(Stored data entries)

-- ==== Sys2Proof/Machine/Admission.lean ====
section
/-! DEFINITION. The structural checks and the function halt, the admission checks, and the taking of a seat. -/

namespace Sys2Proof.Machine

/-! ### Structural checks (R89) -/

/-- The overlay denies the opcode to VFs (R396). -/
def denied (s : State) (o : Nat) : Bool := bit (s.stg.deny.getD (o / 64) 0) (o % 64)

/-- The OP_ARGS bits an opcode names: its header's mask for a customer opcode (R346), its chapter's otherwise (R72). -/
def argsNamed (s : State) (o : Nat) : Nat :=
  if isCustomer o then (match entryHeader s o with | some h => 2 ^ 128 - 1 - h.argsMask | none => 0) else argsAllowed o

/-- Checks 1 to 7, for an entry on a ring of function `f`: the number of the first that fails and its code. -/
def structural (s : State) (f : Nat) (e : Entry) : Option (Nat × HaltCode) :=
  match planEntry s e.opc e.ps with
  | none => if bits e.ctl.toNat 15 4 ≠ 0 ∨ bits e.opcode.toNat 15 12 ≠ 0 then some (1, .reserved) else some (2, .opcode)
  | some t =>
    if bits e.ctl.toNat 15 4 ≠ 0 ∨ bits e.opcode.toNat 15 12 ≠ 0 then some (1, .reserved)
    else if f ≠ 0 ∧ (isManagement e.opc ∨ t.vf = false ∨ denied s e.opc) then some (3, .privilege)
    else if e.opArgs.toNat &&& (2 ^ 128 - 1 - argsNamed s e.opc) ≠ 0 then some (4, .reserved)
    else if e.inlineIn ∧ (e.fragCount ≠ 0 ∨ 64 < e.len) then some (5, .length)
    else if 1024 < e.fragCount.toNat then some (6, .fragment)
    else if e.fragCount ≠ 0 ∧ e.inPtr.toNat % 16 ≠ 0 then some (7, .align)
    else none

/-- Checks 8 and 9, on the fragment list: the check, its code and the fragment reported. -/
def fragmentChecks (e : Entry) (fs : List Fragment) : Option (Nat × HaltCode × Nat) :=
  match (List.range fs.length).find? fun i => (fs[i]?).any Fragment.reservedSet with
  | some i => some (8, .reserved, i)
  | none => if e.len ≠ sumOf (fs.map fun f => f.length.toNat) then some (9, .length, 0xFFFF) else none

/-- A ring that stops being read: it leaves the hot state, its reads still outstanding are discarded when they arrive. -/
def stopReads (r : Ring) : Ring := { r with hot := false, reads := r.reads, stale := r.reads, frag := none, held := false }

/-- The items of the batches whose BATCH_END entry has been read. -/
def closedBatches (b : List BatchItem) : List BatchItem :=
  (b.reverse.dropWhile fun i => !i.batchEnd).reverse

/-- A structural malformation halts the owning function (R90, R91). SEQUENCE is free when the event has no sequence
number (assumption log 5). -/
def haltFunction (c : Nat) (e : Entry) (check : Nat) (code : HaltCode) (fragment : Nat) (s : State) : State :=
  match s.ush.rings.get? c with
  | none => s
  | some r =>
    let f := r.owner
    let detail := leBytes 2 code.code ++ [byte r.ringId, byte check] ++ leBytes 4 r.sqNext
    let s' := event 0x0101 2 f detail s
    let seq := if s'.evr.next = s.evr.next then Config.choice s.free % 2 ^ 32 else (s'.evr.next + (2 ^ 32 - 1)) % 2 ^ 32
    let count := match s.ush.halts.get? f with | some h => h.count + 1 | none => 1
    let rec_ : Halt :=
      { code := code, ringId := r.ringId, check := check, index := r.sqNext, opcode := e.opcode.toNat,
        fragment := fragment, sequence := seq, addr := r.sqBase + 128 * r.sqNext, count := count }
    let s' := spend s'
    let s' := { s' with ush := { s'.ush with
      halts := s'.ush.halts.put f rec_, halted := insertSorted f s'.ush.halted,
      rings := s'.ush.rings.mapRows fun _ q =>
        if q.owner = f then { stopReads q with batch := closedBatches q.batch } else q } }
    let s' := bump Ctr.halts 1 (signal f 0 s')
    if f = 0 then s' else raise (32 + (f - 1) / 16) s'

/-! ### Admission checks (R93) -/

/-- Check 1: the life-cycle state permits the opcode (R466, R467). -/
def stateAllows (l : LcState) (o : Nat) : Bool :=
  match l with
  | .factory => true
  | .sealed => true
  | .blank => o != 0x050 && o != 0x052
  | .ret => o != 0x050 && o != 0x052
  | .locked => o = 0x078
  | .scrapped => false

/-- Check 7 for one handle field: an unused slot, a closed stream, or a stale generation. -/
def handleBad (s : State) (u : HandleUse) (h : Nat) : Bool :=
  match u with
  | .unused => false
  | .slot _ => h != 0 && (slotOf s h).isNone
  | .stream => h != 0 && (streamOf s h).isNone

/-- Check 8 for one handle field: a slot of a function other than `f`, or a stream bound to another function or ring. -/
def ownerBad (s : State) (u : HandleUse) (h f ringId : Nat) : Bool :=
  match u with
  | .unused => false
  | .slot _ => (match slotOf s h with | some x => x.2.owner != f | none => false)
  | .stream => (match streamOf s h with | some x => x.2.fn != f || x.2.ringId != ringId | none => false)

/-- The owner that a named slot must have: the OWNER of OP_KEY_WRITE_CLEAR for its AUX_HANDLE (R260), the slot's own for
a PF ring that destroys a slot of a quiescing VF (R265) or uses an opcode served on mirror slots there (R268). -/
def keyOwnerBad (s : State) (e : Entry) (f ringId : Nat) : Bool :=
  match keyUse (entryHeader s e.opc) e, slotOf s e.keyHandle.toNat with
  | .slot _, some x =>
    if f = 0 ∧ e.opc = 0x104 ∧ quiescing s x.2.owner then false
    else if f = 0 ∧ x.2.mirror ∧ [0x105, 0x106, 0x107, 0x313, 0x323].contains e.opc then false
    else x.2.owner != f
  | u, _ => ownerBad s u e.keyHandle.toNat f ringId

def auxOwnerBad (s : State) (e : Entry) (f ringId : Nat) : Bool :=
  if e.opc = 0x020 then ownerBad s (auxUse (entryHeader s e.opc) e) e.auxHandle.toNat (e.argN 4 2) ringId
  else ownerBad s (auxUse (entryHeader s e.opc) e) e.auxHandle.toNat f ringId

/-- The usage a slot carries: in public-only form neither sign, decaps nor derive, which need a private key (R128, R190, R203). -/
def heldUsage (x : Slot) : Nat := if x.form = 2 then x.usage &&& 0x72 else x.usage

/-- Check 9 for one handle field: the slot lacks a usage bit. -/
def usageBad (s : State) (u : HandleUse) (h : Nat) : Bool :=
  match u with
  | .slot n => (match slotOf s h with | some x => heldUsage x.2 &&& n != n | none => false)
  | _ => false

/-- The wrapping key of an export is no AES-256 key (R264, R275; DEDUCED, assumption log 30). -/
def wrapKeyBad (s : State) (e : Entry) : Bool :=
  e.opc = 0x102 && (match slotOf s e.auxHandle.toNat with
    | some x => x.2.family != 14 || x.2.paramSet != 0x0F02
    | none => false)

/-- A slot that must be pinned and is not: any slot of a McEliece encapsulation (R198), a McEliece slot whose public key is
read (R266). -/
def unpinned (s : State) (e : Entry) : Bool :=
  match slotOf s e.keyHandle.toNat with
  | some (i, x) => (e.opc = 0x401 || (e.opc = 0x106 && x.family = 8)) && (s.keys.pins.get? i).isNone
  | none => false

/-- Check 9 for the key fragments: usage derive, or an opcode that accepts none; the raw commands are exempt (R94, R224). -/
def fragmentUsageBad (s : State) (e : Entry) (fs : List Fragment) : Bool :=
  (fs.filter Fragment.isKey).any fun f =>
    if acceptsKeyFrag e.opc then usageBad s (.slot 0x08) f.handle else !isRaw e.opc

/-- The tenant-table entry of a function; a VF without one has no quota. -/
def tenantOf (s : State) (f : Nat) : Tenant :=
  (s.ten.table.get? f).getD
    { rings := 0, seats := 0, pages := 0, slots := 0, units := 0, streams := 0, pollShare := 0, classes := 0 }

/-- Check 10: the meter class, then the page demand, of a VF (R107). -/
def quotaBad (s : State) (f : Nat) (e : Entry) : Bool :=
  f != 0 && (match planEntry s e.opc e.ps with
    | some t => !bit (tenantOf s f).classes t.cls || (tenantOf s f).pages < pageDemand s e
    | none => true)

/-- The handle whose key or stream gives an entry its output length (R175, R240, R264, R266) fails check 7, 8 or 9. -/
def lengthHandleBad (s : State) (f ringId : Nat) (e : Entry) : Bool :=
  let u := keyUse (entryHeader s e.opc) e
  let h := e.keyHandle.toNat
  if [0x102, 0x106, 0x311].contains e.opc then
    handleBad s u h || keyOwnerBad s e f ringId || usageBad s u h || unpinned s e
  else e.opc = 0x603 && (handleBad s .stream e.auxHandle.toNat || auxOwnerBad s e f ringId)

/-- The output length that check 6 compares with OUT_CAP: 0 where the handle that gives it is to be reported (R532). -/
def requiredOut (s : State) (f ringId : Nat) (e : Entry) : Nat := if lengthHandleBad s f ringId e then 0 else outLen s e

/-- The admission checks of an entry on a ring of function `f`: the first failure and the OUT_LEN of its record. -/
def admissionCheck (s : State) (f ringId : Nat) (e : Entry) (fs : List Fragment) : Option (Status × Nat) :=
  let frags := fs.filter Fragment.isKey
  if !stateAllows (lc s) e.opc then some (.lifecycle, 0)
  else if usesSecret s (entryHeader s e.opc) e fs && s.tmp.curtainDown then some (.curtain, 0)
  else if usesSecret s (entryHeader s e.opc) e fs && s.tmp.hold then some (.hold, 0)
  else if !paramOk s e then some (.paramSet, 0)
  else if !lenOk s e then some (.length, 0)
  else if e.cap < requiredOut s f ringId e then some (.outCapacity, requiredOut s f ringId e)
  else if handleBad s (keyUse (entryHeader s e.opc) e) e.keyHandle.toNat || handleBad s (auxUse (entryHeader s e.opc) e) e.auxHandle.toNat
      || frags.any (fun g => (slotOf s g.handle).isNone) then some (.keyHandle, 0)
  else if keyOwnerBad s e f ringId || auxOwnerBad s e f ringId
      || frags.any (fun g => ownerBad s (.slot 0) g.handle f ringId) then some (.keyOwner, 0)
  else if usageBad s (keyUse (entryHeader s e.opc) e) e.keyHandle.toNat || usageBad s (auxUse (entryHeader s e.opc) e) e.auxHandle.toNat || unpinned s e || wrapKeyBad s e
      || fragmentUsageBad s e fs then some (.keyUsage, 0)
  else if quotaBad s f e then some (.quota, 0)
  else none

/-! ### Taking a seat (R22, R95) -/

/-- A seat that no operation holds, which of them no rule says; none when the function or the device has none left. -/
def freeSeat (s : State) (f : Nat) : Option Nat :=
  if (f ≠ 0 ∧ (tenantOf s f).seats ≤ (seatsOf s f).length) ∨ Config.seatTotal ≤ s.seats.length then none
  else pick s ((List.range Config.seatTotal).filter fun k => (s.seats.get? k).isNone)

/-- The pinned slot that an entry uses: a McEliece encapsulation or public-key read from a slot (R197, R198, R266). -/
def pinOf (s : State) (e : Entry) : Option Nat :=
  if e.opc = 0x401 ∨ e.opc = 0x106 then
    match slotOf s e.keyHandle.toNat with
    | some (i, x) => if x.family = 8 then some i else none
    | none => none
  else none

/-- The seat an entry takes at admission (R24: the operation-table entry and the bank are fixed here). -/
def newSeat (s : State) (c : Nat) (r : Ring) (e : Entry) (fs : List Fragment) (t : OpEntry) : Seat :=
  { fn := r.owner, ring := c, ringId := r.ringId, seq := r.seq, index := r.sqNext, entry := e, frags := fs, table := t,
    headers := entryHeaders s e.opc, pool := some t.pool, defaults := quotaDefaults s,
    quota := tenantOf s (if e.opc = 0x020 then e.argN 4 2 else r.owner), bank := s.stg.active, order := s.order, admitTick := s.now, phase := .waiting, demand := pageDemand s e,
    outLen := outLen s e, input := none, asked := 0, chunks := [], staged := 0, processed := 0, tileA := none, tileB := none,
    half := false, lease := { group := 0, keccak := 0, sha2 := 0 }, used := [], runs := [], run := 0, drbg := 0,
    gen := CtrDrbg.zero, drbgInst := 8, drbgLen := 0, noEntropy := false, outcome := none, overA := false, overB := false, leaf := none,
    reserves := false, catchUp := .none, approval := false, pinned := pinOf s e,
    pinPages := (match pinOf s e with | some i => s.keys.pins.getD i 0 | none => 0), passed := 0, credit := none, leaseWait := false,
    detached := false, awaits := none, undo := Undo.none, ue := none }

/-- SQ_NEXT moves past an entry, EXP_PHASE toggling at the wrap (R77); an inline ring's batch takes the entry (R80). -/
def consume (e : Entry) (done : Option Record) (r : Ring) : Ring :=
  let next := (r.sqNext + 1) % 2 ^ r.log2
  { r with sqNext := next, expPhase := if next = 0 then !r.expPhase else r.expPhase, seq := r.seq + 1, frag := none,
           batch := if r.split then r.batch
             else r.batch ++ [{ seq := r.seq, index := r.sqNext, batchEnd := e.batchEnd, phase := e.phase, done := done }] }

/-- An entry that passed the structural checks is refused, takes a seat, or holds its ring (R22, R93). -/
def seatEntry (c : Nat) (e : Entry) (fs : List Fragment) (s : State) : State :=
  match s.ush.rings.get? c, planEntry s e.opc e.ps with
  | some r, some t =>
    match admissionCheck s r.owner r.ringId e fs with
    | some (st, n) => updRing c (consume e none) (refuseEntry c r e st n s)
    | none =>
      match freeSeat s r.owner with
      | none => updRing c (fun q => { stopReads q with held := true }) s
      | some k =>
        let s' := { s with seats := s.seats.put k (newSeat s c r e fs t), order := s.order + 1 }
        let s' := updRing c (fun q => { consume e none q with admitted := q.admitted + 1 }) s'
        bump Ctr.admitted 1 (spend s')
  | _, _ => s

end Sys2Proof.Machine
end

_Exercise brief_
If a line in the records above holds the string "unpinned", copy it.

_Reply to the task_
def unpinned (s : State) (e : Entry) : Bool :=
    handleBad s u h || keyOwnerBad s e f ringId || usageBad s u h || unpinned s e
  else if usageBad s (keyUse (entryHeader s e.opc) e) e.keyHandle.toNat || usageBad s (auxUse (entryHeader s e.opc) e) e.auxHandle.toNat || unpinned s e || wrapKeyBad s e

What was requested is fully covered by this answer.